ACTION ITEM |
Exactly how many lines in this data contain the word "match"? Only the number should be given.

DATA EXCERPTS |

-- ==== Sys2Proof/Certificates/Slice0/Obligations.lean ====
section
/-! DEFINITION. The statements for the provers. Before them stand the words they are written in: the rules of the
spec written as plain arithmetic on bit vectors, beside and apart from the meanings. -/

namespace Sys2Proof.Machine

-- Integer rules (R65, R131 to R135) on bit vectors.

/-- The shape of an integer operation: width, signedness, a, b and d. -/
abbrev BvOp := (n : Nat) → Bool → BitVec n → BitVec n → BitVec n → BitVec n

/-- The high half of the exact product. -/
def bvMulh : BvOp := fun n sg a b _ =>
  if sg then BitVec.ofInt n (a.toInt * b.toInt / 2 ^ n) else BitVec.ofNat n (a.toNat * b.toNat / 2 ^ n)

/-- The smaller, or the larger, of two numbers. -/
def bvMin : BvOp := fun _ sg a b _ => if (if sg then b.slt a else b.ult a) then b else a
def bvMax : BvOp := fun _ sg a b _ => if (if sg then a.slt b else a.ult b) then b else a

/-- Division truncates; by zero it gives the largest or the smallest signed number, or all ones. -/
def bvDiv : BvOp := fun n sg a b _ =>
  if b = 0 then (if sg then (if 0 ≤ a.toInt then BitVec.intMax n else BitVec.intMin n) else BitVec.allOnes n)
  else if sg then a.sdiv b else a.udiv b

/-- The remainder a - b * q. -/
def bvRem : BvOp := fun _ sg a b _ => if b = 0 then a else if sg then a.srem b else a.umod b

/-- Position and length of a bit field: B [5:0] modulo the width, and B [14:8], cut at the width (R133). -/
def bvField (n : Nat) (b : BitVec n) : Nat × Nat :=
  (b.toNat % 64 % n, Nat.min (b.toNat / 256 % 128) (n - b.toNat % 64 % n))

/-- The field of a, zero- or sign-extended. -/
def bvBfx : BvOp := fun n sg a b _ =>
  let (p, l) := bvField n b
  let top := (a >>> p) <<< (n - l)
  if sg then top.sshiftRight (n - l) else top >>> (n - l)

/-- d with the low bits of a in the field. -/
def bvBfi : BvOp := fun n _ a b d =>
  let (p, l) := bvField n b
  let m := (BitVec.allOnes n >>> (n - l)) <<< p
  (d &&& ~~~m) ||| ((a <<< p) &&& m)

/-- The word of an RRR instruction: opcode, FN, D, A and B (R112). -/
def rrrWord (opc : BitVec 7) (f : BitVec 4) (d a b : BitVec 7) : Word := opc ++ f ++ d ++ a ++ b

/-- A three-register integer constructor with what it computes: whether D is read, and whether B is a pair in a 64-bit
form. -/
structure IntRow where
  make : BitVec 4 → BitVec 7 → BitVec 7 → BitVec 7 → Instr
  rdD : Bool
  wideB : Bool
  op : BvOp

/-- The fixed-latency rows of R131 and R133 whose FN has its four bits. -/
def intRows : List IntRow :=
  [⟨.add, false, true, fun _ _ a b _ => a + b⟩,
   ⟨.sub, false, true, fun _ _ a b _ => a - b⟩,
   ⟨.mul, false, true, fun _ _ a b _ => a * b⟩,
   ⟨.mulh, false, true, bvMulh⟩,
   ⟨.mad, true, true, fun _ _ a b d => a * b + d⟩,
   ⟨.and, false, true, fun _ _ a b _ => a &&& b⟩,
   ⟨.or, false, true, fun _ _ a b _ => a ||| b⟩,
   ⟨.xor, false, true, fun _ _ a b _ => a ^^^ b⟩,
   ⟨.shl, false, false, fun n _ a b _ => a <<< (b.toNat % n)⟩,
   ⟨.shr, false, false, fun n _ a b _ => a >>> (b.toNat % n)⟩,
   ⟨.sar, false, false, fun n _ a b _ => a.sshiftRight (b.toNat % n)⟩,
   ⟨.rot, false, false, fun n _ a b _ => a.rotateLeft (b.toNat % n)⟩,
   ⟨.bfx, false, false, bvBfx⟩]

/-- What an integer row writes: FN [3] uniform, FN [2] B uniform, FN [1] 64 bits, FN [0] signed (R112, R129). -/
def State.bvWrites (s : State) (f : BitVec 4) (d a b : BitVec 7) (wideB : Bool) (op : BvOp) (k : Nat) : List RegWrite :=
  let u := f.getLsbD 3
  let w := f.getLsbD 1
  let n := if w then 64 else 32
  let x := BitVec.ofNat n (s.intSrc k u w a.toNat)
  let y := BitVec.ofNat n (s.intSrc k (u || f.getLsbD 2) (w && wideB) b.toNat)
  let z := BitVec.ofNat n (s.intSrc k u w d.toNat)
  s.intDst k u w d.toNat (op n (f.getLsbD 0) x y z).toNat

/-- The ten conditions of R114 on two numbers of one width. -/
def bvCond (c : Nat) {n : Nat} (a b : BitVec n) : Bool :=
  if c = 0 then a == b else if c = 1 then a != b
  else if c = 2 then a.slt b else if c = 3 then a.sle b else if c = 4 then b.slt a else if c = 5 then b.sle a
  else if c = 6 then a.ult b else if c = 7 then a.ule b else if c = 8 then b.ult a else b.ule a

/-- An 11-bit immediate, alone sign-extended, or under a LIT's 25 bits, at 64 bits (R116, R132). -/
def bvImm11 (i : BitVec 11) (hi : Option (BitVec 25)) : DWord :=
  match hi with | none => i.signExtend 64 | some h => (h ++ i : BitVec 36).signExtend 64

/-- A 10-bit immediate likewise. -/
def bvImm10 (i : BitVec 10) (hi : Option (BitVec 25)) : DWord :=
  match hi with | none => i.signExtend 64 | some h => (h ++ i : BitVec 35).signExtend 64

end Sys2Proof.Machine

open Sys2Proof Sys2Proof.Machine

-- Encoding.

/-- R111 to R117: decoding the encoded words of any well-formed instruction word gives that instruction back, with
every operand, whatever words follow it. -/
def Obligations.DecodeOfEncodeIsTheInstruction : Prop :=
  ∀ (i : Instr) (rest : List Word), i.wf = true → encode i ≠ [] →
    decode (encode i ++ rest) = .ok (i, (encode i).length)

/-- R111 to R119: what decodes is well formed, and its encoding is the words it was read from: no bit of a word is
ignored. -/
def Obligations.DecodedWordsEncodeBack : Prop :=
  ∀ (ws : List Word) (i : Instr) (n : Nat), decode ws = .ok (i, n) → i.wf = true ∧ encode i = ws.take n

/-- The worked encodings of the spec decode to the instructions they stand for. -/
def Obligations.WorkedEncodingsDecode : Prop :=
  decode [0x08210205] = .ok (.add 1 4 4 5, 1)
  ∧ decode [0x04000002, 0x324213B8] = .ok (.cmpi 2 1 4 952 (some 2), 2)
  ∧ decode [0x421FFFFB] = .ok (.br 0 1 0xFFFFB, 1)
  ∧ decode [0x4803C200] = .ok (.calli 0 15 4, 1)
  ∧ decode [0x66A28104] = .ok (.ffma 1 1 10 2 4, 1)
  ∧ decode [0x8882461E] = .ok (.ldx 4 9 3 7 2, 1)
  ∧ decode [0x8C010300, 0x28900000] = .ok (.atom 0 4 6 5 0 2 1, 2)
  ∧ decode [0xA0248205, 0x28B00000] = .ok (.mmq 1 2 1 4 5 10 11, 2)
  ∧ decode [0xD4000307] = .ok (.tmarkOpen 6 7, 1)
  ∧ decode [0xF40007FF] = .ok (.trap 2047, 1)
  ∧ decode [0xFAA00000, 0x00A00000] = .ok (.cpxIrq 5, 2)

-- One step.

/-- With a run in progress on the issuer that moves first and no event due by then, a step performs exec of the
instruction that the words at the run's position decode to, in the state where that issuer acts and its due results
have landed, then passes the words of the instruction, then the turns of deterministic tasks that pass with it (R313),
and, with the last thing of a clk, serves the waiting chunk requests of the dies whose queues have changed (R271). -/
def Obligations.StepRunsTheDecodedWord : Prop :=
  ∀ (s t : State) (clk iss n : Nat) (r : Run) (i : Instr),
    (∀ e ∈ s.agenda, clk < e.1) → s.firstMove = some (clk, iss) → (s.slot iss).phase = .running r →
    decode ((s.begin clk iss).run.words.drop ((s.begin clk iss).run.pos - 1)) = .ok (i, n) →
    exec i (s.begin clk iss) = .next t → step s = .next (t.advance iss n).passTurns.endClk

/-- An event due no later than any issuer's move is performed first: a step is exec of it, at its clk, with the event
off the agenda; then the turns that pass with it pass, and a clk that ends with it is ended. That an event of the same
clk as a move goes ahead of it is the model's choice (log entry 21; log entry 112 for a heartbeat among them). -/
def Obligations.StepPerformsTheDueEvent : Prop :=
  ∀ (s : State) (due : Nat) (e : Instr) (rest : List (Nat × Instr)), s.agenda = (due, e) :: rest →
    (∀ u i, s.firstMove = some (u, i) → due ≤ u) →
    let out := exec e { s with clk := Nat.max s.clk due, agenda := rest }
    (∀ t, out = .next t → step s = .next t.passTurns.endClk) ∧ (∀ f, out = .fault f → step s = .fault f)
      ∧ ∀ r, out = .refused r → step s = .refused r

-- The checks of a word, and faults.

namespace Sys2Proof.Machine

/-- The first operand of a word, in order, that an issued thread which it counts for fails a check on. -/
def State.FirstOn (s : State) (bad : Nat → Opd → Bool) (ops : List Opd) (o : Opd) : Prop :=
  ∃ before after, ops = before ++ o :: after ∧ (∃ k ∈ s.issue, o.countsFor k = true ∧ bad k o = true)
    ∧ ∀ x ∈ before, ∀ k ∈ s.issue, x.countsFor k = true → bad k x = false

/-- No operand of a word fails a check in an issued thread which it counts for. -/
def State.NoneOn (s : State) (bad : Nat → Opd → Bool) (ops : List Opd) : Prop :=
  ∀ x ∈ ops, ∀ k ∈ s.issue, x.countsFor k = true → bad k x = false

end Sys2Proof.Machine

/-- R119: a word with an opcode of no instruction raises ILLEGAL_OPCODE (0x01), and a word of an instruction that
executes where it stands and that has a reserved field raises RESERVED_FIELD (0x02). R371: the checks come in order:
where the word executes, then reserved fields with a late destination among the temporaries, then register ranges,
then whether a deterministic task may use the opcode, then undefined temporaries, then registers read or written too
soon (STALL_SHORT), then poison; the first that fails names the fault, with the first operand that fails it, and a
word that fails none has no fault. -/
def Obligations.FirstFailingCheckNamesTheFault : Prop :=
  (∀ (s : State) (iss : Nat) (r : Run) (w : Word) (rest : List Word), r.words.drop (r.pos - 1) = w :: rest →
      (opcOf w.toNat ∈ [0, 1, 0x77, 0x7F] → s.word iss r = .next (s.takeFault { code := 0x01 }))
      ∧ (decode (w :: rest) = .error .reservedField → s.InPlace (whereOf w.toNat) →
          s.word iss r = .next (s.takeFault { code := 0x02 })))
  ∧ (∀ (s : State) (r : Req),
      let plain := s.InPlace r.place ∧ r.instr.wf = true
      let named := plain ∧ ∀ n ∈ r.instr.lateDst, n.toNat < 122
      let ranged := named ∧ s.NoneOn s.outOfRange r.ops
      let allowed := ranged ∧ (r.det = none ∨ ∀ k ∈ s.issue, s.isDet k = false)
      let defined := allowed ∧ s.NoneOn s.tempUndef r.ops
      let landed := defined ∧ s.NoneOn s.breaksStall r.ops
      let awaited := landed ∧ s.NoneOn s.breaksAwait r.ops
      (r.place = .command → s.onCommand = false → s.issueFault r = some { code := 0x20 })
      ∧ (r.place = .compute → s.onCommand = true → s.issueFault r = some { code := 0x01 })
      ∧ (s.InPlace r.place → r.instr.wf = false → s.issueFault r = some { code := 0x02 })
      ∧ (∀ before d after, plain → r.instr.lateDst = before ++ d :: after → (∀ n ∈ before, n.toNat < 122) → 122 ≤ d.toNat →
          s.issueFault r = some { code := 0x02, info := d.toNat + 256 * 7 })
      ∧ (∀ o, named → s.FirstOn s.outOfRange r.ops o → s.issueFault r = some { code := 0x03, info := o.info })
      ∧ (∀ opc, ranged → r.det = some opc → (∃ k ∈ s.issue, s.isDet k = true) → s.issueFault r = some { code := 0x0D, info := opc })
      ∧ (∀ o, allowed → s.FirstOn s.tempUndef r.ops o → s.issueFault r = some { code := 0x04, info := o.n % 128 + 256 * 7 })
      ∧ (∀ o, defined → s.FirstOn s.breaksStall r.ops o → s.issueFault r = some { code := 0x05, info := o.info })
      ∧ (∀ o, landed → s.FirstOn s.breaksAwait r.ops o → s.issueFault r = some { code := 0x05, info := o.info + 2 ^ 12 })
      ∧ (∀ o, awaited → s.FirstOn s.poisoned r.ops o → s.issueFault r = some { code := 0x1C, cls := 2, info := o.info })
      ∧ (awaited → s.NoneOn s.poisoned r.ops → s.issueFault r = none))

-- Registers.

namespace Sys2Proof.Machine

/-- A write to a row of a tile register holds the 32 elements of a row (R49). -/
def RegWrite.cellsFit : RegWrite → Prop
  | .tile _ _ cells _ => cells.length = 32
  | _ => True

end Sys2Proof.Machine

/-- R43 to R48: what is written to a vector window register, a temporary, a uniform register, a predicate other than
p15, a pointer, the group fields of an address register, a reservoir register or a row of a tile register is what a
later read gives, with no variable-latency write to it pending. R48: p15 reads as 1 in every thread and ignores
writes. -/
def Obligations.RegistersReadBackWhatWasWritten : Prop :=
  (∀ (s : State) (k n : Nat), s.tidy = true →
      (∀ x, n < 122 → s.pendingTo (.vreg k ((s.thr k).winb + n)) = none →
        (s.setReg (s.toV k n x)).v k n = x)
      ∧ (∀ x, 122 ≤ n → (s.setReg (s.toV k n x)).v k n = x)
      ∧ (∀ x, s.pendingTo (.ureg (s.thr k).grp n) = none →
        (s.setReg (.ureg (s.thr k).grp n x)).wOf k n = x)
      ∧ (∀ b, n < 15 → s.pendingTo (.pred k n) = none → (s.setReg (.pred k n b)).p k n = b)
      ∧ (∀ x, (s.setReg (.ptr k n x)).ptrOf k n = x)
      ∧ (∀ f, (s.setReg (.gfield (s.thr k).grp n f)).gf k n = f)
      ∧ (∀ x, s.pendingTo (.rsv k n) = none → (s.setReg (.rsv k n x)).q k n = x)
      ∧ (∀ (cells : List (BitVec 16)) (bad : Bool) (i : Nat), cells.length = 32 → i < 32 → s.pendingTo (.tile (s.thr k).grp n) = none →
        ∀ j < 32, ((s.setReg (.tile (s.thr k).grp (32 * n + i) cells bad)).tileReg (s.thr k).grp n).get 0 (1024 * n + 32 * i + j)
          = cells.getD j 0))
  ∧ (∀ (s : State) (k : Nat) (b : Bool), s.p k 15 = true ∧ s.setReg (.pred k 15 b) = s)

/-- A register write changes nothing but its register: every other vector register, temporary, uniform register,
predicate, pointer, reservoir register and tile-register row reads as before, and memory, the teams, the cores and the
contexts stay. -/
def Obligations.RegisterWritesChangeOneRegister : Prop :=
  ∀ (s : State) (w : RegWrite), s.tidy = true →
    (∀ k n, w.id ≠ .vreg k n → ((s.setReg w).thr k).v.get 0 n = (s.thr k).v.get 0 n)
    ∧ (∀ k n, w.id ≠ .temp k n → ((s.setReg w).thr k).tm.get 0 n = (s.thr k).tm.get 0 n)
    ∧ (∀ g n, w.id ≠ .ureg g n → ((s.setReg w).grp g).w.get 0 n = (s.grp g).w.get 0 n)
    ∧ (∀ k n, n < 16 → w.id ≠ .pred k n → ((s.setReg w).thr k).preds.getLsbD n = (s.thr k).preds.getLsbD n)
    ∧ (∀ k n, w.id ≠ .ptr k n → (s.setReg w).ptrOf k n = s.ptrOf k n)
    ∧ (∀ g n, w.id ≠ .gfield g n → ((s.setReg w).grp g).g.get {} n = (s.grp g).g.get {} n)
    ∧ (∀ k n, w.id ≠ .rsv k n → ((s.setReg w).thr k).rsv.get 0 n = (s.thr k).rsv.get 0 n)
    ∧ (∀ g row, (∀ cells bad, w ≠ .tile g row cells bad) → w.cellsFit → ∀ j < 32,
      ((s.setReg w).grp g).tile.get 0 (32 * row + j) = (s.grp g).tile.get 0 (32 * row + j))
    ∧ (s.setReg w).mem = s.mem ∧ (s.setReg w).teams = s.teams ∧ (s.setReg w).cores = s.cores ∧ (s.setReg w).ctxs = s.ctxs
    ∧ (s.setReg w).slots = s.slots ∧ (s.setReg w).pend = s.pend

RESULT BELOW |
2